=== GIVEN RECORDS ===

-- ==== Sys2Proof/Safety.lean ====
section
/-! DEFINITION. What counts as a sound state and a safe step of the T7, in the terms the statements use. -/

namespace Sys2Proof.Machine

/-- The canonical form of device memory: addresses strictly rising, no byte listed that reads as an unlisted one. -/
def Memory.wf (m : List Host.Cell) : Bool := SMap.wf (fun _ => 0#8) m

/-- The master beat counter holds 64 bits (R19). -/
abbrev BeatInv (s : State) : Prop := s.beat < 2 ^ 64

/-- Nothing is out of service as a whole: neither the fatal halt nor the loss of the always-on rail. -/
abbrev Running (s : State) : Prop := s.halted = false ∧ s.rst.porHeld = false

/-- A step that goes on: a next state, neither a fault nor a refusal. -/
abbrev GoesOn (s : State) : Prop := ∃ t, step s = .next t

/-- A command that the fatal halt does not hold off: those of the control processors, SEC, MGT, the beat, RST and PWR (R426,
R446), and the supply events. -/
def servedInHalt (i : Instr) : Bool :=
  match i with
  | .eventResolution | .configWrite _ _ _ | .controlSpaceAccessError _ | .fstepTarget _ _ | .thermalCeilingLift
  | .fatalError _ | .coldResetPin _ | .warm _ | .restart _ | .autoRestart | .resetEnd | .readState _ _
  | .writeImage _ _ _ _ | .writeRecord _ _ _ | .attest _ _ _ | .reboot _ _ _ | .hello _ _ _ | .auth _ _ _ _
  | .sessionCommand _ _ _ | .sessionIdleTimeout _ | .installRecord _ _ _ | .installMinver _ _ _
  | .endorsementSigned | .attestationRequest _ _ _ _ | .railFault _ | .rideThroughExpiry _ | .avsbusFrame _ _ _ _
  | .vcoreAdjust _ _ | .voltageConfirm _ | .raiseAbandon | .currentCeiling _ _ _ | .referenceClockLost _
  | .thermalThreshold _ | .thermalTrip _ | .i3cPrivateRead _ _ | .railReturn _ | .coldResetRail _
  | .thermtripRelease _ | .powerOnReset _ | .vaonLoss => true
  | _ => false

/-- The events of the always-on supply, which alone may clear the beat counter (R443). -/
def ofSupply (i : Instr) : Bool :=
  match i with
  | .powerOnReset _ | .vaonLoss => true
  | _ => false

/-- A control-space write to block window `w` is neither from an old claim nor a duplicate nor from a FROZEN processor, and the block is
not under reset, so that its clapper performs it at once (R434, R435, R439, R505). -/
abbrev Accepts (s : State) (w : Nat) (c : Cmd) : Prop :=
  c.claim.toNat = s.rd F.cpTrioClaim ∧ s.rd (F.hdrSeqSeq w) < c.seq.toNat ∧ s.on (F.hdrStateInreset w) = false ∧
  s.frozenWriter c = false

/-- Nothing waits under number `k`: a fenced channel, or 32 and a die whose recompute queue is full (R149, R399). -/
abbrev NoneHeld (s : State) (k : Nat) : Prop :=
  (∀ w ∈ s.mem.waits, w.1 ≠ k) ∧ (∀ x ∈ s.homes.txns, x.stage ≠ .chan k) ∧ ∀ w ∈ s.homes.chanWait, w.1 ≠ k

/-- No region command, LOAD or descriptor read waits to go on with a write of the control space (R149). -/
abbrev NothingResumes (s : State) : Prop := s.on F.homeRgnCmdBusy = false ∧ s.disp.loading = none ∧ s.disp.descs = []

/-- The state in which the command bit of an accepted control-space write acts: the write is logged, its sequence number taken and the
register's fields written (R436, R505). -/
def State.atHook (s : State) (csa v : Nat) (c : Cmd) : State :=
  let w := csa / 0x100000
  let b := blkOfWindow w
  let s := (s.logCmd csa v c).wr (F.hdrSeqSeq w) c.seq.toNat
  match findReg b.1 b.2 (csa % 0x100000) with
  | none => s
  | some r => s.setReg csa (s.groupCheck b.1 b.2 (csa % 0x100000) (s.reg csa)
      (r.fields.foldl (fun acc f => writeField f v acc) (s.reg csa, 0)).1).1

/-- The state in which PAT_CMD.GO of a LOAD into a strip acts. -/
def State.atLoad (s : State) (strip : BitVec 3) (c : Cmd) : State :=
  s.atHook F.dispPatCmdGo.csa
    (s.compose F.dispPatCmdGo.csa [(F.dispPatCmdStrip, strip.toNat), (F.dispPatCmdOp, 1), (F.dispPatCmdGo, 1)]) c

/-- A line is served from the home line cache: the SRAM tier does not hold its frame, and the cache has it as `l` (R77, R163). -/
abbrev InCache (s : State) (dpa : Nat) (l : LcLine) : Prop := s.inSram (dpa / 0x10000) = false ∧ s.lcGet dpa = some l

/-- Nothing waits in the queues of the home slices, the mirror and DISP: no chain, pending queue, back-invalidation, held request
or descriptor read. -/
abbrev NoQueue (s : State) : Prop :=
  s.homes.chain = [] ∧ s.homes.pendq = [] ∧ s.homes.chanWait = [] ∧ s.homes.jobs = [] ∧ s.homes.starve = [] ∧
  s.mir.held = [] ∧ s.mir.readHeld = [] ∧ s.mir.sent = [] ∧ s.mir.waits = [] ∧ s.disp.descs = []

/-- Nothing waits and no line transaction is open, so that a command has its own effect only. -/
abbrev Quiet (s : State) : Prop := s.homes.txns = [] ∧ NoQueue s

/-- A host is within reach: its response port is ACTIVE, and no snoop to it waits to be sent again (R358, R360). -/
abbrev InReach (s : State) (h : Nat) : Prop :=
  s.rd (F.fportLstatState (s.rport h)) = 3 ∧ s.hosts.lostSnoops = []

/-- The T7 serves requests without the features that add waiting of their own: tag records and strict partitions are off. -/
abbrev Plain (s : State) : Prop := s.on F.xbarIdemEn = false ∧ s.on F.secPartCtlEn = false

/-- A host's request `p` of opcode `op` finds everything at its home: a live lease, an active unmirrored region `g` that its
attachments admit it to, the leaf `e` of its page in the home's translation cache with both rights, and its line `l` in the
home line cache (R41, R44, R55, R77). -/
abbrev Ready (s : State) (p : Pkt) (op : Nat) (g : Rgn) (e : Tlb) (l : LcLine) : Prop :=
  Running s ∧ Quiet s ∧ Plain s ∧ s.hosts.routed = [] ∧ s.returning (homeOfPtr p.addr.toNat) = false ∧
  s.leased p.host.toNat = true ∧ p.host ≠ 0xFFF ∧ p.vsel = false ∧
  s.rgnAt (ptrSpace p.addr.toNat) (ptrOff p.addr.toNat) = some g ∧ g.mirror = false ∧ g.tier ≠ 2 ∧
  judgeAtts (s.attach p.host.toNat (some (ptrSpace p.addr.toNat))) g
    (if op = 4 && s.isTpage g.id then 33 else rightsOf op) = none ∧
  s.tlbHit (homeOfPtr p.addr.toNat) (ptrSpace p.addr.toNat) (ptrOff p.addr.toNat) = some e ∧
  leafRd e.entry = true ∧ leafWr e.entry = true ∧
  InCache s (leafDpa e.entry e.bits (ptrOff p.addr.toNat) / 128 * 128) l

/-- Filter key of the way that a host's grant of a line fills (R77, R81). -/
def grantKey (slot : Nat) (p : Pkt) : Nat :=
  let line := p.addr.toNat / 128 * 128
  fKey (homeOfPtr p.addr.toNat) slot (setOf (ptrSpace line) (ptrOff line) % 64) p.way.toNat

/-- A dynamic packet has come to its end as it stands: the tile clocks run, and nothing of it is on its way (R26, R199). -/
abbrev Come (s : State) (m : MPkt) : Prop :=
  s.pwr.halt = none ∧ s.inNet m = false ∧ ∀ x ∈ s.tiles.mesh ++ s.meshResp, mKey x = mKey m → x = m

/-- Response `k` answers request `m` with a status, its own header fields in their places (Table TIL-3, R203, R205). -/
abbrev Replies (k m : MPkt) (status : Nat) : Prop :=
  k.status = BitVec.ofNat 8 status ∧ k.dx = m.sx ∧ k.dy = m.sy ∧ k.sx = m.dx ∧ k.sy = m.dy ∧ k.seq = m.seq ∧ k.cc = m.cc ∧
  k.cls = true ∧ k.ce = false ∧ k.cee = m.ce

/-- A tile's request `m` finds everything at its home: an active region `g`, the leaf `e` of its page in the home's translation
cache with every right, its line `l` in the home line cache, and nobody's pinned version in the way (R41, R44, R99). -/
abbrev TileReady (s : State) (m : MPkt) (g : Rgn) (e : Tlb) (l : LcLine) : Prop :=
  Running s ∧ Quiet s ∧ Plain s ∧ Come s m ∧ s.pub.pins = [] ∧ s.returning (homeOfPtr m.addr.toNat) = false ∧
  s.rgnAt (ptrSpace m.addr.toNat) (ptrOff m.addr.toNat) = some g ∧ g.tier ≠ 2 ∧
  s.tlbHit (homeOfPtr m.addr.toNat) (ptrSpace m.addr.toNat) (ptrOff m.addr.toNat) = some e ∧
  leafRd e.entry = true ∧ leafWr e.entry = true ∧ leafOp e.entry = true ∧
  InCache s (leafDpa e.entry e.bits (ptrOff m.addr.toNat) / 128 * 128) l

===
=== GIVEN RECORDS ===

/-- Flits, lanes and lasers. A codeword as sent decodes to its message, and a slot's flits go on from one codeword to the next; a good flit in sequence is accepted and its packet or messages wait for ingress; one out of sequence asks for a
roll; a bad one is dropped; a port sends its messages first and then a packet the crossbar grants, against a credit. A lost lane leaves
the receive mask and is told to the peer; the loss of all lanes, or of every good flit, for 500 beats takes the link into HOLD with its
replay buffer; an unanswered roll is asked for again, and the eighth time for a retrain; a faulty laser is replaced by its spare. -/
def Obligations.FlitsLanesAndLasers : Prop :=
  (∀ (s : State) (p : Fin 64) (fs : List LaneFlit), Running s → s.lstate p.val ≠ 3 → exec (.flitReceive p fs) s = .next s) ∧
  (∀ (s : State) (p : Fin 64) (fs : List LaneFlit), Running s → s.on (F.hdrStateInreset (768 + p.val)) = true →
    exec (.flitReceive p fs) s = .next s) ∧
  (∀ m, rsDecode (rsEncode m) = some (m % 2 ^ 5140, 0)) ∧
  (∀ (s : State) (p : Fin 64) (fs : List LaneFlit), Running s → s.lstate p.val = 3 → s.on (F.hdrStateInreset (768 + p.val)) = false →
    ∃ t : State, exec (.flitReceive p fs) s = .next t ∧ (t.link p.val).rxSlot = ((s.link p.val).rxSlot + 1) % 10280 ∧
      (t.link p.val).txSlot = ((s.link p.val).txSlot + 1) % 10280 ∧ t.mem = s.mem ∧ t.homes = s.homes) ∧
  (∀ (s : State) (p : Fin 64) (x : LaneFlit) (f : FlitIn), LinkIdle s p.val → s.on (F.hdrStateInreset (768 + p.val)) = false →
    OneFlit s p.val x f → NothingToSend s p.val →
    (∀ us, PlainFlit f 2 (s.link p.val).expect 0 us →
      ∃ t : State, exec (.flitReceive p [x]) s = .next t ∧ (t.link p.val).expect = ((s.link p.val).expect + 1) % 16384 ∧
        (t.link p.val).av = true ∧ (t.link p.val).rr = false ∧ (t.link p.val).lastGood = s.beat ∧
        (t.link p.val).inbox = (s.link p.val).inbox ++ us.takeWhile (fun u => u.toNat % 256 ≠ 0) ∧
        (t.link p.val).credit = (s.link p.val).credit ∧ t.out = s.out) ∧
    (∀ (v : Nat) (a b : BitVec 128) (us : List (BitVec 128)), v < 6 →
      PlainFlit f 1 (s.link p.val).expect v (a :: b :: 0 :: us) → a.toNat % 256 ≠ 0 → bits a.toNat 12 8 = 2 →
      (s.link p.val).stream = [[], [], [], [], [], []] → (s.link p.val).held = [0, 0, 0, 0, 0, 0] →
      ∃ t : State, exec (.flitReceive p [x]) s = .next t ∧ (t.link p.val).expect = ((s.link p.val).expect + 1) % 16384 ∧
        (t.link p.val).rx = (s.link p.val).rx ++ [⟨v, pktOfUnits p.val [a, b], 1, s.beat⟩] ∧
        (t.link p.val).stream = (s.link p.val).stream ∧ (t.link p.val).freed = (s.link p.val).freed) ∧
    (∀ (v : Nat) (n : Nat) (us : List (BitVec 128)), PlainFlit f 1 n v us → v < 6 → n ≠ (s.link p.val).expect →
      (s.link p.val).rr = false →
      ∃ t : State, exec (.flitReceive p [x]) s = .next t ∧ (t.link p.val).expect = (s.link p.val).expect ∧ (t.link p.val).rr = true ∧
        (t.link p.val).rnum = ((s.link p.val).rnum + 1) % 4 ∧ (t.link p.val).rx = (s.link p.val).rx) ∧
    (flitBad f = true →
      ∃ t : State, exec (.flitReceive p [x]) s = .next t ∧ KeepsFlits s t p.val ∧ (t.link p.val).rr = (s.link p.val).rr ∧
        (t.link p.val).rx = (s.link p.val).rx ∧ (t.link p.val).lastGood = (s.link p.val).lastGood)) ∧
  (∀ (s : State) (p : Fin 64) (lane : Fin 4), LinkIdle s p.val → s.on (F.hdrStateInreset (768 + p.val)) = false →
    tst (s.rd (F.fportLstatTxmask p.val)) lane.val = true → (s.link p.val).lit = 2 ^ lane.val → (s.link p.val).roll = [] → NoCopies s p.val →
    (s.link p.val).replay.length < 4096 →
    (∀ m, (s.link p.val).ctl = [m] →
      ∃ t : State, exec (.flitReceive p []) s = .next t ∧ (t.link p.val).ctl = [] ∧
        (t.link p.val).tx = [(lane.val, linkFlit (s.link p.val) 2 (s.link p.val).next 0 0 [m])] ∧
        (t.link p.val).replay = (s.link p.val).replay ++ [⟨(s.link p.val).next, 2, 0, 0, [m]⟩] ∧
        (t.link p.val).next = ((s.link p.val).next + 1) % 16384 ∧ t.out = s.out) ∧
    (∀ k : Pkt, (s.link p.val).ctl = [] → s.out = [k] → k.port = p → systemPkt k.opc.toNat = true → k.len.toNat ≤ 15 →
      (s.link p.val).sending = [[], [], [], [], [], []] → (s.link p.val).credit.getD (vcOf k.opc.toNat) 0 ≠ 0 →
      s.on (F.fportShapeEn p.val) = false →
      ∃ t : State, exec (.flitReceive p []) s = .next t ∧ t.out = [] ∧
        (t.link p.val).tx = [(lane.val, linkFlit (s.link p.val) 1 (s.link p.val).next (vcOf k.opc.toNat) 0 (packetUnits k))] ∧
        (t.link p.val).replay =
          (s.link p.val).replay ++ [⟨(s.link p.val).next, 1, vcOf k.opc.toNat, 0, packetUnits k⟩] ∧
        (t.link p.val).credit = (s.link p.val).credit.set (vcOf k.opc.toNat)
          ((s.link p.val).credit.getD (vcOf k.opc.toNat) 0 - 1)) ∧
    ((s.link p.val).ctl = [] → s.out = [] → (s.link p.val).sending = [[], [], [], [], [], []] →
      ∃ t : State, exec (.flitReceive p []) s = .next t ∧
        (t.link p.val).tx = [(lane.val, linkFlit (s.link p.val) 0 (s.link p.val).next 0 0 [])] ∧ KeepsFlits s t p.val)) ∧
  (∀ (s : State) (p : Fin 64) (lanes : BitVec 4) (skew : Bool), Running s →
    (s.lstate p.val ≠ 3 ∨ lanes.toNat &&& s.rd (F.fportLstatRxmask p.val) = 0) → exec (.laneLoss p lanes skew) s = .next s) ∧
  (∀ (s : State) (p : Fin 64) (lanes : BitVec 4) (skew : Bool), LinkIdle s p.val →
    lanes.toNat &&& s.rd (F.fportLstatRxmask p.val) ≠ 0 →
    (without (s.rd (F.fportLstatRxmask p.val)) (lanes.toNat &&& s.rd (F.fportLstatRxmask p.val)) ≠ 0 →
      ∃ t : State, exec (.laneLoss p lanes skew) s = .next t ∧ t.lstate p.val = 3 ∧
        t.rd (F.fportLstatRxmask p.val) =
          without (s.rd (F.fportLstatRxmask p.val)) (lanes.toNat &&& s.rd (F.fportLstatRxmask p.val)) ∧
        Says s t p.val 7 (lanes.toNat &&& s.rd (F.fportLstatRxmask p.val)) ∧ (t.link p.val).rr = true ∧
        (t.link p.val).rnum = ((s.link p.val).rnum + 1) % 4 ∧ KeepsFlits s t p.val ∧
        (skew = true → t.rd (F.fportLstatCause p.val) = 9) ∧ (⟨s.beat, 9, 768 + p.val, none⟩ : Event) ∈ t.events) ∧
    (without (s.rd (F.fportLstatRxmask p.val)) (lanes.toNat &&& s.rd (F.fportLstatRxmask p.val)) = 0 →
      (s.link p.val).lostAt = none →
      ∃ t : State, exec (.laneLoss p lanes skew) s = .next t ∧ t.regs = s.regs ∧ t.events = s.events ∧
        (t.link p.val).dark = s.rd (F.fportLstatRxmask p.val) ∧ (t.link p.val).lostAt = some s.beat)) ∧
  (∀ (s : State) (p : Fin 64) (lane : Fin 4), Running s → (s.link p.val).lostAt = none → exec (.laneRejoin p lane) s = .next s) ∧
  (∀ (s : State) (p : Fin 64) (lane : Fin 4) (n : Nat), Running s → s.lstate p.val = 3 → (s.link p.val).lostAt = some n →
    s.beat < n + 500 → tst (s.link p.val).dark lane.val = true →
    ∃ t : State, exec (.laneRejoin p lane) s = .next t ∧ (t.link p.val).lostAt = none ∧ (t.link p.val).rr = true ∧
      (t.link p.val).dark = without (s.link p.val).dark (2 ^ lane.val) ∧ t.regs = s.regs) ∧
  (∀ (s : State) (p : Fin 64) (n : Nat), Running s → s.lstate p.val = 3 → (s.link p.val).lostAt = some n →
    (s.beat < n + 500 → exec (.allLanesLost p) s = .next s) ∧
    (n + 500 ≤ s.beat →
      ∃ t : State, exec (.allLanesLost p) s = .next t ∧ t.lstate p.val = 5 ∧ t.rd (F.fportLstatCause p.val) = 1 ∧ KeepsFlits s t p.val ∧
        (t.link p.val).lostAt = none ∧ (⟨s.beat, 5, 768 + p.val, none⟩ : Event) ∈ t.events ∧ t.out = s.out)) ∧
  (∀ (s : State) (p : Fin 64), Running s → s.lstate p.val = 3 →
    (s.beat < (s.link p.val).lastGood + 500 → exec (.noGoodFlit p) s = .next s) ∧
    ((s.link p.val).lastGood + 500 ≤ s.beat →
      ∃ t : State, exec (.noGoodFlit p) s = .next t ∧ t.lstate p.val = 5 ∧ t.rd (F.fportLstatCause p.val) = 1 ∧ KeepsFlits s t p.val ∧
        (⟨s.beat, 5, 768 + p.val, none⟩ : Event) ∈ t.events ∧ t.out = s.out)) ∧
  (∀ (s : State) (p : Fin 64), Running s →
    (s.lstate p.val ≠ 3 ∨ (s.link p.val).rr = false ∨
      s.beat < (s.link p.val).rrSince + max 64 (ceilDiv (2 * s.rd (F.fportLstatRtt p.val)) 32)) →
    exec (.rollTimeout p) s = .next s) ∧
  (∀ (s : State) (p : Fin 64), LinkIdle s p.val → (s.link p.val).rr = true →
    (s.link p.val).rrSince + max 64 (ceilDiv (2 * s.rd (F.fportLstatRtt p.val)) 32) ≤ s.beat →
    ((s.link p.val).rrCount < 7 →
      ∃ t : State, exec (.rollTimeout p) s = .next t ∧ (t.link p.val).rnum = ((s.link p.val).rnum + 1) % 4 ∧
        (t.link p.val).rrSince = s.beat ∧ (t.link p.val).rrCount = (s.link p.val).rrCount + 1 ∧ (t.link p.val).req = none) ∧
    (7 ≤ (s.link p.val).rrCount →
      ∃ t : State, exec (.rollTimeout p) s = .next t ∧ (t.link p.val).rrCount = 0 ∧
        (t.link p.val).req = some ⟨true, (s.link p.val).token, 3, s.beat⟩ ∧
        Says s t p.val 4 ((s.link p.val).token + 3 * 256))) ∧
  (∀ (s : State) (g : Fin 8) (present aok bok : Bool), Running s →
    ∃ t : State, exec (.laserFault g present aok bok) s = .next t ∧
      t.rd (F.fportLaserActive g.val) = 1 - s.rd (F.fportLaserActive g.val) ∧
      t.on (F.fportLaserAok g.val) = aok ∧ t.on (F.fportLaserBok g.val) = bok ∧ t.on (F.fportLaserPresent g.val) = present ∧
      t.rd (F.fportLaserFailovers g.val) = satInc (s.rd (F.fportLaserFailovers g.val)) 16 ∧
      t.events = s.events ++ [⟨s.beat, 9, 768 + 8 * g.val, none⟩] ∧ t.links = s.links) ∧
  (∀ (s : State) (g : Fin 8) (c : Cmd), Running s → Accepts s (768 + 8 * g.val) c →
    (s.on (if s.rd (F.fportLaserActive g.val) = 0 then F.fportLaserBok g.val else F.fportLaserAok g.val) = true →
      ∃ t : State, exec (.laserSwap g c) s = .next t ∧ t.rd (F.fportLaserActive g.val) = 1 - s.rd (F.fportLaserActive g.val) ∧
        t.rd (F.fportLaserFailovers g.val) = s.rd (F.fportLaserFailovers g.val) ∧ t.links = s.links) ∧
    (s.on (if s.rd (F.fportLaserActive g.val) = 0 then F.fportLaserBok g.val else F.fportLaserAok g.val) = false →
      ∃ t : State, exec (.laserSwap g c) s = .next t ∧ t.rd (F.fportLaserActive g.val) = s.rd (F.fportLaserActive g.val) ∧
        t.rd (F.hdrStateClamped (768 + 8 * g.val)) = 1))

===

Search the material for the word "fportLaserActive". Each line where it is found must be copied.

      t.rd (F.fportLaserActive g.val) = 1 - s.rd (F.fportLaserActive g.val) ∧
    (s.on (if s.rd (F.fportLaserActive g.val) = 0 then F.fportLaserBok g.val else F.fportLaserAok g.val) = true →
      ∃ t : State, exec (.laserSwap g c) s = .next t ∧ t.rd (F.fportLaserActive g.val) = 1 - s.rd (F.fportLaserActive g.val) ∧
    (s.on (if s.rd (F.fportLaserActive g.val) = 0 then F.fportLaserBok g.val else F.fportLaserAok g.val) = false →
      ∃ t : State, exec (.laserSwap g c) s = .next t ∧ t.rd (F.fportLaserActive g.val) = s.rd (F.fportLaserActive g.val) ∧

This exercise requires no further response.